# Feeding 9 months



## Largo (May 8, 2018)

Hello,

Our Vizsla Largo turned 9 months last week. Our breeder recommends cutting down his food to 1 meal a day and to 1.5 / 2 cups a day. He is currently on 3-4 cups a day spread between 2/3 meals. He is definitively not overweight, some might even say that he is too thin as we can see his ribs from time to time. 

He generally gets over 2 hours of off-leash time a day.

I have attached three pictures of him to get your opinion. Should we follow the breeders recommendation or should we keep him on the same volume of food.

Thanks for your help


----------



## gingerling (Jun 20, 2015)

Not enough info.

How much does he now weigh?
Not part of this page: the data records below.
-- ==== Sys2Proof/Machine/Assembler.lean ====
section
/-! DEFINITION. The text syntax of 30_encoding.md R56 and R57: a line of text to its tokens, the tokens to a program line,
and what a program line does. It is the host's, and no command reads it. -/

namespace Sys2Proof.Machine

/-- The output buffer of a request line: a fresh, empty one of capacity `cap`, or a named one, which keeps its contents
across lines (30_encoding.md R56). A named buffer is made with `cap` where the line is the first to name it. -/
inductive OutRef where
  | fresh (cap : Nat)
  | named (name : List Char) (cap : Option Nat)
  deriving DecidableEq, Repr

/-- One line of a program (30_encoding.md R56, R57): a command, a request with its operands, a raw word, or a
pseudo-instruction. -/
inductive AsmLine where
  | command (i : Instr)
  | request (i : Instr) (input : List Byte) (out : OutRef)
  | word (w : CommandWord)
  | decFeed (us : List Byte)
  | encFeed (bs : List Byte)
  | decFinish
  | encFinal
  deriving DecidableEq, Repr

/-! ## From text to lines -/

/-- A token of a line. A number or a name stays a word until its place says which it is. -/
inductive Token where
  | word (cs : List Char)
  | unit (u : Byte)
  | text (us : List Byte)
  | comma
  | equals
  deriving DecidableEq, Repr

/-- Where the reading of a line stands: between tokens, in a word, in a string, after a backslash in one, after the quote
of a character, or after the character itself. The characters and units so far stand in reverse. -/
inductive LexMode where
  | between
  | inWord (rev : List Char)
  | inText (rev : List Byte)
  | inEscape (rev : List Byte)
  | inQuote
  | afterQuoted (u : Byte)
  deriving DecidableEq, Repr

/-- The ASCII code of a character (30_encoding.md R56; log 16). -/
def asciiOf (c : Char) : Option Byte := if c.toNat < 0x80 then some (BitVec.ofNat 8 c.toNat) else none

/-- The codes of the four escapes of a string (30_encoding.md R56). -/
def escapeOf (c : Char) : Option Byte :=
  if c = 'n' then some 0x0A#8
  else if c = 'r' then some 0x0D#8
  else if c = 't' then some 0x09#8
  else if c = 'f' then some 0x0C#8
  else none

/-- What one character outside strings and quoted characters starts or is: the tokens complete with it, and where the
reading then stands. The codes 0x22 and 0x27 are the double and the single quote. -/
def lexPlain (c : Char) : List Token × LexMode :=
  if c.toNat = 0x20 ∨ c.toNat = 0x09 then ([], .between)
  else if c = ',' then ([.comma], .between)
  else if c = '=' then ([.equals], .between)
  else if c.toNat = 0x22 then ([], .inText [])
  else if c.toNat = 0x27 then ([], .inQuote)
  else ([], .inWord [c])

/-- The tokens of a line; `;` starts a comment (30_encoding.md R56). A line with an open string or character, an unknown
escape or a character without ASCII code is none. -/
def lex : LexMode → List Char → Option (List Token)
  | .between, [] => some []
  | .inWord r, [] => some [.word r.reverse]
  | .inText _, [] => none
  | .inEscape _, [] => none
  | .inQuote, [] => none
  | .afterQuoted _, [] => none
  | .between, c :: cs =>
    if c = ';' then some [] else (lex (lexPlain c).2 cs).map ((lexPlain c).1 ++ ·)
  | .inWord r, c :: cs =>
    if c = ';' then some [.word r.reverse]
    else
      match lexPlain c with
      | ([], .inWord _) => lex (.inWord (c :: r)) cs
      | (ts, m)         => (lex m cs).map (.word r.reverse :: ts ++ ·)
  | .inText r, c :: cs =>
    if c.toNat = 0x22 then (lex .between cs).map (.text r.reverse :: ·)
    else if c.toNat = 0x5C then lex (.inEscape r) cs
    else
      match asciiOf c with
      | some u => lex (.inText (u :: r)) cs
      | none   => none
  | .inEscape r, c :: cs =>
    match escapeOf c with
    | some u => lex (.inText (u :: r)) cs
    | none   => none
  | .inQuote, c :: cs =>
    match asciiOf c with
    | some u => lex (.afterQuoted u) cs
    | none   => none
  | .afterQuoted u, c :: cs =>
    if c.toNat = 0x27 then (lex .between cs).map (.unit u :: ·) else none

/-- The value of a digit. -/
def digitOf (c : Char) : Option Nat :=
  if 0x30 ≤ c.toNat ∧ c.toNat ≤ 0x39 then some (c.toNat - 0x30)
  else if 0x41 ≤ c.toNat ∧ c.toNat ≤ 0x46 then some (c.toNat - 0x37)
  else if 0x61 ≤ c.toNat ∧ c.toNat ≤ 0x66 then some (c.toNat - 0x57)
  else none

/-- The value of digits after a value `acc`. -/
def digits (base : Nat) : Nat → List Char → Option Nat
  | acc, [] => some acc
  | acc, c :: cs =>
    match digitOf c with
    | some d => if d < base then digits base (acc * base + d) cs else none
    | none   => none

/-- A hexadecimal literal of exactly `n` digits, the form `0xHH` of a unit and `0xHHH` of a raw word (30_encoding.md R56).
MODEL'S CHOICE (log 21): a literal with another number of digits is none, and either case of a digit will do. -/
def hexLiteral (n : Nat) : List Char → Option Nat
  | '0' :: 'x' :: ds => if ds.length = n then digits 16 0 ds else none
  | _ => none

/-- A decimal literal (30_encoding.md R56). MODEL'S CHOICE (log 21): any number of digits, at least one. -/
def decimalLiteral : List Char → Option Nat
  | []      => none
  | c :: cs => digits 10 0 (c :: cs)

/-- The number a `<unit>` writes: `0xHH`, or a decimal literal (30_encoding.md R56). -/
def unitNumber (cs : List Char) : Option Nat :=
  match hexLiteral 2 cs with
  | some n => some n
  | none   => decimalLiteral cs

/-- A `<unit>`: a literal below 256, or a quoted character (30_encoding.md R56). -/
def unitOf : Token → Option Byte
  | .unit u  => some u
  | .word cs =>
    match unitNumber cs with
    | some n => if n < 256 then some (BitVec.ofNat 8 n) else none
    | none   => none
  | .text _ | .comma | .equals => none

/-- Units one after another. -/
def unitsOf : List Token → Option (List Byte)
  | []      => some []
  | t :: ts =>
    match unitOf t with
    | some u => (unitsOf ts).map (u :: ·)
    | none   => none

/-- One string, the form of `"<text>"` and `"<s>"` (30_encoding.md R56, R57). -/
def stringOf : List Token → Option (List Byte)
  | [.text us] => some us
  | _ => none

/-- `<bytes>`, or one string in its place (30_encoding.md R56, R57). MODEL'S CHOICE (log 21): the rules do not say how
`<bytes>` are written; they are one or more `<unit>`s, separated by blanks and ended by a comma or the end of the line. -/
def bytesOf : List Token → Option (List Byte)
  | []         => none
  | [.text us] => some us
  | t :: ts    => unitsOf (t :: ts)

/-- The operands of a request line, which commas separate, as in the forms of 30_encoding.md R56. -/
def fields : List Token → List (List Token)
  | [] => [[]]
  | .comma :: ts => [] :: fields ts
  | t :: ts =>
    match fields ts with
    | f :: fs => (t :: f) :: fs
    | []      => [[t]]

/-- The tokens after `name=` among the operands of a request line. -/
def fieldOf (name : String) : List (List Token) → Option (List Token)
  | [] => none
  | (.word n :: .equals :: ts) :: fs => if n = name.toList then some ts else fieldOf name fs
  | _ :: fs => fieldOf name fs

/-- The number of `cap=<n>` (30_encoding.md R56). MODEL'S CHOICE (log 21): `<n>` is a decimal literal. -/
def capOf : List Token → Option Nat
  | [.word n] => decimalLiteral n
  | _ => none

/-- The output buffer a request line says: `cap=`, or `out=` with or without `cap=` (30_encoding.md R56). -/
def outOf (fs : List (List Token)) : Option OutRef :=
  match fieldOf "out" fs, fieldOf "cap" fs with
  | none, none                    => none
  | none, some c                  => (capOf c).map .fresh
  | some [.word n], none          => some (.named n none)
  | some [.word n], some c        => (capOf c).map fun k => .named n (some k)
  | some _, _                     => none

/-- The name of an operand `name=...` of a request line. -/
def fieldName : List Token → Option (List Char)
  | .word n :: .equals :: _ => some n
  | _ => none

/-- Whether the operands of a request line are of the given names, each at most once. MODEL'S CHOICE (log 21):
30_encoding.md R56 gives the forms of a request line and says nothing of other or repeated operands, so such a line is
no line. -/
def fieldsAre (names : List String) (fs : List (List Token)) : Bool :=
  (fs.all fun f => decide (fieldName f ∈ names.map fun n => some n.toList)) && decide (fs.map fieldName).Nodup

/-- A TRANSCODE line: `in=`, which `units` reads, and the output buffer, in any order (30_encoding.md R56; log 21). -/
def transcodeLine (i : Instr) (units : List Token → Option (List Byte)) (ts : List Token) : Option AsmLine :=
  if fieldsAre ["in", "cap", "out"] (fields ts) then
    match (fieldOf "in" (fields ts)).bind units, outOf (fields ts) with
    | some us, some o => some (.request i us o)
    | some _, none    => none
    | none, _         => none
  else none

/-- A FLUSH line: the output buffer only (30_encoding.md R53, R56; log 21). -/
def flushLine (i : Instr) (ts : List Token) : Option AsmLine :=
  if fieldsAre ["cap", "out"] (fields ts) then (outOf (fields ts)).map fun o => .request i [] o else none

/-- A line whose one operand is a unit. -/
def unitLine (mk : Byte → Instr) : List Token → Option AsmLine
  | [t] => (unitOf t).map fun u => .command (mk u)
  | [] | _ :: _ :: _ => none

/-- A line without operands. -/
def bareLine (l : AsmLine) : List Token → Option AsmLine
  | []     => some l
  | _ :: _ => none

/-- `.word 0xHHH`, exactly three digits (30_encoding.md R56; log 21). -/
def wordLine : List Token → Option AsmLine
  | [.word cs] => (hexLiteral 3 cs).map fun n => .word (BitVec.ofNat 12 n)
  | _ => none

/-- The line of a mnemonic and its operand tokens, in the forms of 30_encoding.md R56 and R57: `ADP.DEC.TRANSCODE` and
`DEC.FEED` take a string only, `ADP.ENC.TRANSCODE` and `ENC.FEED` take `<bytes>` or a string. -/
def lineOf (m : List Char) (ts : List Token) : Option AsmLine :=
  if m = "DEC.STEP".toList then unitLine .decStep ts
  else if m = "DEC.EOF".toList then bareLine (.command .decEof) ts
  else if m = "DEC.RESET".toList then bareLine (.command .decReset) ts
  else if m = "DEC.CHECK".toList then bareLine (.command .decCheck) ts
  else if m = "ENC.STEP".toList then unitLine .encStep ts
  else if m = "ENC.EOF".toList then bareLine (.command .encEof) ts
  else if m = "ENC.RESET".toList then bareLine (.command .encReset) ts
  else if m = "ADP.DEC.TRANSCODE".toList then transcodeLine .adpDecTranscode stringOf ts
  else if m = "ADP.DEC.FLUSH".toList then flushLine .adpDecFlush ts
  else if m = "ADP.ENC.TRANSCODE".toList then transcodeLine .adpEncTranscode bytesOf ts
  else if m = "ADP.ENC.FLUSH".toList then flushLine .adpEncFlush ts
  else if m = ".word".toList then wordLine ts
  else if m = "DEC.FEED".toList then (stringOf ts).map .decFeed
  else if m = "ENC.FEED".toList then (bytesOf ts).map .encFeed
  else if m = "DEC.FINISH".toList then bareLine .decFinish ts
  else if m = "ENC.FINAL".toList then bareLine .encFinal ts
  else none

/-- The program line of one line of text: none of it where the text is blank or a comment, and nothing where the text is
no line of R56 and R57. -/
def assemble (text : String) : Option (List AsmLine) :=
  match lex .between text.toList with
  | some [] => some []
  | some (.word m :: ts) => (lineOf m ts).map ([·])
  | some (.unit _ :: _) | some (.text _ :: _) | some (.comma :: _) | some (.equals :: _) => none
  | none => none

/-! ## What a line does -/

/-- The named output buffers of a program, each name once. -/
abbrev Buffers := List (List Char × OutBuf)

/-- The buffer a request line presents: where a name has none yet, an empty one of the capacity the line says. -/
def OutRef.buffer (bufs : Buffers) : OutRef → Option OutBuf
  | .fresh cap => some { cap := cap, data := [] }
  | .named n cap =>
    match bufs.lookup n with
    | some o => some o
    | none   => cap.map fun c => { cap := c, data := [] }

/-- A named buffer keeps its contents across lines (30_encoding.md R56). -/
def OutRef.keep (bufs : Buffers) (o : OutBuf) : OutRef → Buffers
  | .fresh _   => bufs
  | .named n _ => (n, o) :: bufs.filter fun p => p.1 ≠ n

/-- Issue the event of a line. -/
def issueLine (ev : HostEvent) (bufs : Buffers) (e : RunEnd) : Host.Outcome RunEnd Fault Refusal × Buffers :=
  (runOne ev e, bufs)

/-- Issue a request; a named buffer is kept as the request leaves it. -/
def issueRequest (i : Instr) (input : List Byte) (out : OutRef) (o : OutBuf) (bufs : Buffers) (e : RunEnd) :
    Host.Outcome RunEnd Fault Refusal × Buffers :=
  match runOne (eventOfInstr i input o) e with
  | .next e'   => (.next e', out.keep bufs e'.state.output)
  | .fault r   => (.fault r, bufs)
  | .refused r => (.refused r, bufs)

/-- Issue a `FEED`: what its commands emitted joins the output of the run. -/
def issueFeed (run : State → Host.Outcome State Fault Refusal) (bufs : Buffers) (e : RunEnd) :
    Host.Outcome RunEnd Fault Refusal × Buffers :=
  match run e.state with
  | .next t    => (.next { state := t, output := e.output ++ emittedSince e.state t }, bufs)
  | .fault r   => (.fault r, bufs)
  | .refused r => (.refused r, bufs)

/-- Issue one line: a command or a raw word on the command port, a request with its buffers on the request port, a
pseudo-instruction as its expansion (30_encoding.md R56, R57). Nothing where the line names a buffer that does not exist
and gives it no capacity (log 21). -/
def AsmLine.run (l : AsmLine) (bufs : Buffers) (e : RunEnd) : Option (Host.Outcome RunEnd Fault Refusal × Buffers) :=
  match l with
  | .command i           => some (issueLine (commandEvent i) bufs e)
  | .request i input out => (out.buffer bufs).map fun o => issueRequest i input out o bufs e
  | .word w              => some (issueLine (.command w) bufs e)
  | .decFeed us          => some (issueFeed (Sys2Proof.Machine.decFeed us) bufs e)
  | .encFeed bs          => some (issueFeed (Sys2Proof.Machine.encFeed bs) bufs e)
  | .decFinish           => some (issueLine (commandEvent .decEof) bufs e)
  | .encFinal            => some (issueLine (commandEvent .encEof) bufs e)

/-- Issue the lines of a program in order (30_encoding.md R55). The run ends when no line is left, with its state and its
output (70_reset_and_hazards.md R134), or at a refusal. -/
def runLines : List AsmLine → Buffers → RunEnd → Option (Host.Outcome RunEnd Fault Refusal × Buffers)
  | [], bufs, e => some (.next e, bufs)
  | l :: ls, bufs, e =>
    match l.run bufs e with
    | some (.next e', bufs')   => runLines ls bufs' e'
    | some (.fault r, bufs')   => some (.fault r, bufs')
    | some (.refused r, bufs') => some (.refused r, bufs')
    | none => none

end Sys2Proof.Machine
end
What are you feeding him?

A pic of him standing, profile and one from above looking down would help.

You should see a hint of rib from the side, and from above, a slight hour glass shape, with the thinnest part being just north of his hips. 

Has the breeder seen him in person to make the feeding recommendation?

At 9 months, AJ was on puppy food, 2x/day..probably 4 cups total, with a lot of field work/exercise.


----------



## Largo (May 8, 2018)

Sorry, he is currently 24kg/53lbs. We are feeding him dry food (Advance Puppy Plus Growth - All Breed). 

No the breeder sent a document before we got him with recommendations:


> CUTTING BACK ON MEALS
> We suggest feeding your puppy - 3 meals up to 3 months, then start introducing
> 
> - 2 meals by 6 months
> ...


I have attached a new picture (he is the boy on the right), will try to get a better one later today.

Thanks for the answer


----------



## gingerling (Jun 20, 2015)

Well....

It's hard to tell from the pic, he looks ribby, and I can see hip bones, which would indicate he's underweight. Yet 53 lbs is a good weight. 

Your breeder suggests cutting back yet adding treats as a supplement to his food, which doesn't make sense to me, it's like saying cut him back yet add more, and in the form of food that is far less nutritious.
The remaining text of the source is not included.